PROVIDED RECORDS:
-- ==== Sys2Proof/Machine/Power.lean ====
section
/-! DEFINITION. The meanings of the supply and reset commands (02, 04, 20 watchdog). -/

namespace Sys2Proof.Machine

/-- The power-on reset is asserted and VDD, VDDA and VDDIO are all up: the release timer starts (R43). -/
def startRelease (s : State) : State :=
  let p := s.supply
  if s.phase = .porHold ∧ p.vdd ∧ p.vdda ∧ p.vddio then
    { s with supply := { p with coreRunning := true, releaseTimer := true, releaseFrom := s.clk } }
  else s

/-- A warm reset is in force. -/
def inReset : Phase → Bool
  | .reset _ => true
  | _ => false

/-- SUPPLY_RISE (R43, R44): the last of the three starts the release timer; VDDIO in an IO-supply reset starts that one's. -/
def execSupplyRise (rail : MainSupply) (s : State) : Host.Outcome State Fault Refusal :=
  let p := s.supply
  let p := match rail with
    | .vdd => { p with vdd := true, aoFromVin := false }
    | .vdda => { p with vdda := true }
    | .vddio => { p with vddio := true, ioTimer := p.ioTimer || inReset s.phase, ioFrom := s.clk }
  .next (startRelease { s with supply := p })

/-- AO_POWER_ON (R36): the AO domain is fed; Plumb counts where a crystal is declared, and otherwise from handover on (R60, R561).
FAULTn is low and the alarm latches are released, as an AO reset leaves them. -/
def execAoPowerOn (fromVin : Bool) (s : State) : Host.Outcome State Fault Refusal :=
  if s.supply.ao then .next s
  else
    let p := s.supply
    .next { s with
      supply := { p with ao := true, aoFromVin := fromVin, vin := p.vin || fromVin }
      time := { s.time with counting := s.time.xtal } }

/-- AO_RESET (R45, table Retention): everything the AO domain holds is reset; factory store, one-time-programmable memory
and the attached flash stay. -/
def execAoReset (s : State) : Host.Outcome State Fault Refusal :=
  .next { State.reset with
    pending := s.pending, clk := s.clk, freeCount := s.freeCount, resetnLow := s.resetnLow, role := s.role
    cornerstone := s.cornerstone, otp := s.otp, flash := s.flash
    supply := { vddio := s.supply.vddio, vratio := s.supply.vratio } }

/-- VDD has fallen below its threshold: with a crystal Plumb counts on in AO, and a state of PPS or CHAIN becomes HOLDOVER at handover
(R560); without one, or with one that has stopped, Plumb stops (R60, R561). SYSCLK runs no more. -/
def vddFalls (s : State) : State :=
  let s := { s with time := { s.time with sysclk := false } }
  if s.time.xtal && !s.time.xtalStopped then { s with time := { s.time with fell := s.time.fell || s.time.state == .pps || s.time.state == .chain } }
  else plumbStop s

/-- VDD_POR_ASSERT (R42, R64, R156): the power-on reset asserts; bias, heaters, rail and chain power end, the ratio outputs
are unpowered (R52). -/
def execVddPorAssert (rail : VddRail) (s : State) : Host.Outcome State Fault Refusal :=
  let p := s.supply
  let p := match rail with
    | .vdd => { p with vdd := false }
    | .vdda => { p with vdda := false }
  let p := { p with releaseTimer := false, ioTimer := false, coreRunning := false, above36 := false }
  let s := if rail = .vdd then vddFalls s else s
  if s.phase = .porHold then .next { s with supply := p }
  else
    let s := powerReset { s with supply := p }
    .next { s with spill := { s.spill with aout := s.spill.aout.map fun o => { o with driven := false } } }

/-- What follows the end of a reset: Footing with RESETn high (R70), the wait for it while low (R68), or production test
again (R819). -/
def afterReset (s : State) : Phase :=
  if s.resetnLow then .waitResetn else if s.testMode then .production else .footing

/-- The shortest release time after the last supply has risen, in microseconds (R43, R44; DESIGN CHOICE, log 123). -/
def releaseUs : Nat := 1600

/-- A phase begins that follows a reset; Footing's own time, where it starts, counts from here (R758). Production test runs the Cornerstone check
(R819), and the identity page follows from it. -/
def leaveReset (s : State) (p : Phase) : State :=
  let valid := if p = .production then s.cornerstone.ok else s.boot.idValid
  { s with phase := p, boot := { s.boot with startClk := s.clk, idValid := valid } }

/-- A ratio output powered, at 3.0 % (table Outputs during a reset). -/
def driveLow (o : Aout) : Aout := { o with driven := true, code := lowBand, goal := lowBand, holdLow := true }

/-- A heater driver at duty 0. -/
def dutyOff (m : Mox) : Mox := { m with duty := 0, pulseAcc := 0, period := 0 }

/-- VDD_POR_RELEASE (R43, R1, R67, R818): role and TESTEN are sampled, BIAS initialises, the ratio outputs are powered at
3.0 %; production test on an OPEN device with TESTEN high, else Footing follows. -/
def execVddPorRelease (rolesel testen : Bool) (s : State) : Host.Outcome State Fault Refusal :=
  if s.phase = .porHold ∧ s.supply.releaseTimer ∧ s.supply.releaseFrom + releaseUs ≤ s.clk then
    let test := testen && !s.otp.sealBit
    let s := { s with
      role := if rolesel then .head else .pod
      testMode := test
      supply := { s.supply with releaseTimer := false, ao := true, aoFromVin := false }
      ec := Vector.replicate 8 {}
      thermal := { s.thermal with releaseClk := s.clk }
      time := { s.time with sysclk := true }
      boot := {}
      spill := { s.spill with aout := s.spill.aout.map driveLow } }
    .next (leaveReset s (afterReset s))
  else .next s

/-- VDDIO_FALL (R44): an IO-supply warm reset, or with the power-on reset asserted only the end of its release timer. -/
def execVddioFall (s : State) : Host.Outcome State Fault Refusal :=
  let s := { s with supply := { s.supply with vddio := false, releaseTimer := false, ioTimer := false } }
  if s.phase = .porHold then .next s else .next (startReset s .ioSupply)

/-- VDDIO holds the device in reset: low, or its release time not over (R44). -/
def ioHolds (s : State) : Bool := !s.supply.vddio || s.supply.ioTimer

/-- A warm reset whose own condition is over: while VDDIO holds the device, only that is left of it (R44, R146). -/
def resetOver (s : State) : Phase := if ioHolds s then .reset .ioSupply else afterReset s

/-- IO_RESET_RELEASE (R44): VDDIO no longer holds the device; a later reset that came meanwhile goes on until its own end (R146). -/
def execIoResetRelease (s : State) : Host.Outcome State Fault Refusal :=
  if inReset s.phase && s.supply.vddio && s.supply.ioTimer && decide (s.supply.ioFrom + releaseUs ≤ s.clk) then
    let s := { s with supply := { s.supply with ioTimer := false } }
    .next (if s.phase = .reset .ioSupply then leaveReset s (afterReset s) else s)
  else .next s

/-- VIN_UVLO (R62): rail, heaters and chain power off, EV10 once per episode; outside a mode the event waits for handover. -/
def execVinUvlo (s : State) : Host.Outcome State Fault Refusal :=
  if !s.supply.vin && s.rail.lockout then .next s
  else
    let s := { s with supply := { s.supply with vin := false } }
    if !s.supply.vdd then .next s
    else
      let kept := s.rail.kept
      let s := { (railOff s) with mox := s.mox.map dutyOff }
      let s := { s with rail := { s.rail with kept := kept, lockout := true, uvloDue := s.rail.uvloDue + if isRunning s then 0 else 1 } }
      .next (if isRunning s then raise s 10 (0xFF + 256 * 4) else s)

/-- VIN_UVLO_END (R62, R318): the lockout ends and a wanted rail starts. -/
def execVinUvloEnd (s : State) : Host.Outcome State Fault Refusal :=
  .next (railBegin { s with supply := { s.supply with vin := true }, rail := { s.rail with lockout := false } })

/-- VDD_FALL_AO_SWITCH (R63, R60): the AO regulator moves to VIN; AO content stays; without a declared crystal Plumb stops. -/
def execVddFallAoSwitch (s : State) : Host.Outcome State Fault Refusal :=
  if !s.supply.vin then .next s
  else
    .next (vddFalls { s with supply := { s.supply with aoFromVin := true } })

/-- Put the fault state of the enabled ratio outputs (R65). -/
def setRatioFaults (s : State) (b : Bool) : State :=
  let f (n : Fin 2) (o : Aout) : Aout := if aoutPresent s n then { o with fault := b, differs := b } else o
  let a := s.spill.aout
  { s with spill := { s.spill with aout := #v[f 0 a[0], f 1 a[1]] } }

/-- VRATIO_FALL (R65): enabled outputs go to the low fault band and are reported as faulted (code 0x10). -/
def execVratioFall (s : State) : Host.Outcome State Fault Refusal :=
  let s := { s with supply := { s.supply with vratio := false } }
  if !isRunning s || !(aoutPresent s 0 || aoutPresent s 1) then .next (refreshOutputs s)
  else
    let s := aoutsChanged (refreshOutputs (setRatioFaults s true))
    .next (declareOpen s 0x10 false)

/-- VRATIO_RISE (R65): the outputs leave the fault state; code 0x10 clears under its Clears column. -/
def execVratioRise (s : State) : Host.Outcome State Fault Refusal :=
  let s := { s with supply := { s.supply with vratio := true } }
  .next (if isRunning s then noteSeen (aoutsChanged (refreshOutputs (setRatioFaults s false))) 0x10 else refreshOutputs s)

/-- A supply, in the order of VCN 0x80 - 0x84, stands outside the limits of R756 at a voltage. -/
def beyondLimits (supply : Fin 5) (v : Rat) : Bool :=
  match supply.val with
  | 0 => decide (36 < v)
  | 1 | 2 => decide (36 / 10 < v) || decide (v < 295 / 100)
  | 3 => decide (36 / 10 < v) || decide (v < 162 / 100)
  | _ => decide (55 / 10 < v)

/-- SUPPLY_EXCURSION (R756, R66, R767): the supply has stood at the voltage for `us` microseconds; beyond its limits for 50 us it is code 0x16
with the supply as argument. VRATIO counts only with a ratio output present. -/
def execSupplyExcursion (supply : Fin 5) (volts : Rat) (us : Nat) (s : State) : Host.Outcome State Fault Refusal :=
  if !isRunning s || us < 50 || !beyondLimits supply volts || (supply == 4 && !(aoutPresent s 0 || aoutPresent s 1)) then .next s
  else
    let hi := decide (36 / 10 < volts) && (supply == 1 || supply == 2 || supply == 3)
    .next (declare { s with supply := { s.supply with above36 := s.supply.above36 || hi } } 0x16 supply.val false)

/-- PIN_RESET (R143): RESETn low; with the power-on reset asserted nothing else follows (R68). -/
def execPinReset (s : State) : Host.Outcome State Fault Refusal :=
  let s := { s with resetnLow := true }
  if s.phase = .porHold then .next s else .next (startReset s .pin)

/-- RESETN_RELEASE (R70): after a pin reset, or when Footing waited for it, Footing starts, unless VDDIO holds the device (R44). -/
def execResetnRelease (s : State) : Host.Outcome State Fault Refusal :=
  let s := { s with resetnLow := false }
  if s.phase = .reset .pin ∨ s.phase = .waitResetn then .next (leaveReset s (resetOver s)) else .next s

/-- RESET_HOLD_END (R144): a watchdog, command or thermal reset ends after 100 us, unless VDDIO holds the device (R44). -/
def execResetHoldEnd (s : State) : Host.Outcome State Fault Refusal :=
  match s.phase with
  | .reset .watchdog | .reset .command | .reset .thermal =>
    .next (if s.modes.resetClk + 100 ≤ s.clk then leaveReset s (resetOver s) else s)
  | _ => .next s

/-- A watchdog reset (R757, R758): the resets of the last 10 min are kept for Footing's limit. -/
def watchdogReset (s : State) : State :=
  let times := s.clk :: s.modes.watchdogTimes.filter fun t => s.clk < t + 600000000
  startReset { s with modes := { s.modes with watchdogTimes := times, watchdogThird := decide (3 ≤ times.length) } } .watchdog

/-- WATCHDOG_EXPIRY (R757): no word within the timeout. -/
def execWatchdogExpiry (s : State) : Host.Outcome State Fault Refusal :=
  .next (if isRunning s && (s.ks.wdClk.any fun c => decide (c + watchdogUs s ≤ s.clk)) then watchdogReset s else s)

/-- WATCHDOG_SERVICE (R757): the expected word restarts the watchdog and the other word is expected next; a wrong word
expires it. -/
def execWatchdogService (word : Byte) (s : State) : Host.Outcome State Fault Refusal :=
  if !isRunning s || s.ks.wdClk.isNone then .next s
  else if word = s.ks.wdWord then
    .next { s with ks := { s.ks with wdWord := if word = 0x5A then 0xA5 else 0x5A, wdClk := some s.clk } }
  else .next (watchdogReset s)

/-- FOOTING_LIMIT (R758): Footing not handed over within 3 s of its start is reset. A pod's wait for the head does not count: its 3 s start once
it has its images (DESIGN CHOICE, log 121). -/
def execFootingLimit (s : State) : Host.Outcome State Fault Refusal :=
  .next (if (s.phase = .footing ∨ s.phase = .loaded) ∧ s.boot.startClk + 3000000 ≤ s.clk then watchdogReset s else s)

/-- The reset that follows the returned status (R145): the response of the frame that asked for it has been clocked out. -/
def resetAfterResponse (s : State) : State :=
  let t := startReset s .command
  { t with host := { t.host with response := s.host.response } }

/-- RESET (R145): with a CAL session open, OK is returned and the command reset starts. -/
def execReset (f : HostFrame) (s : State) : Host.Outcome State Fault Refusal :=
  let s' := commandFrame s f 0x02 [] (argCount 0) fun s _ =>
    if !hasCal s then (stLocked, s) else (stOk, s)
  let taken := hostAnswers s && frameComplete f f.payload && s'.host.response.head? == some stOk
  .next (if taken then resetAfterResponse s' else s')

end Sys2Proof.Machine
end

GOAL OF THE EXERCISE: For this exercise, gather every line of the data that contains the word "some".

SOLUTION TO THIS TASK:
    .next { s with ks := { s.ks with wdWord := if word = 0x5A then 0xA5 else 0x5A, wdClk := some s.clk } }
  let taken := hostAnswers s && frameComplete f f.payload && s'.host.response.head? == some stOk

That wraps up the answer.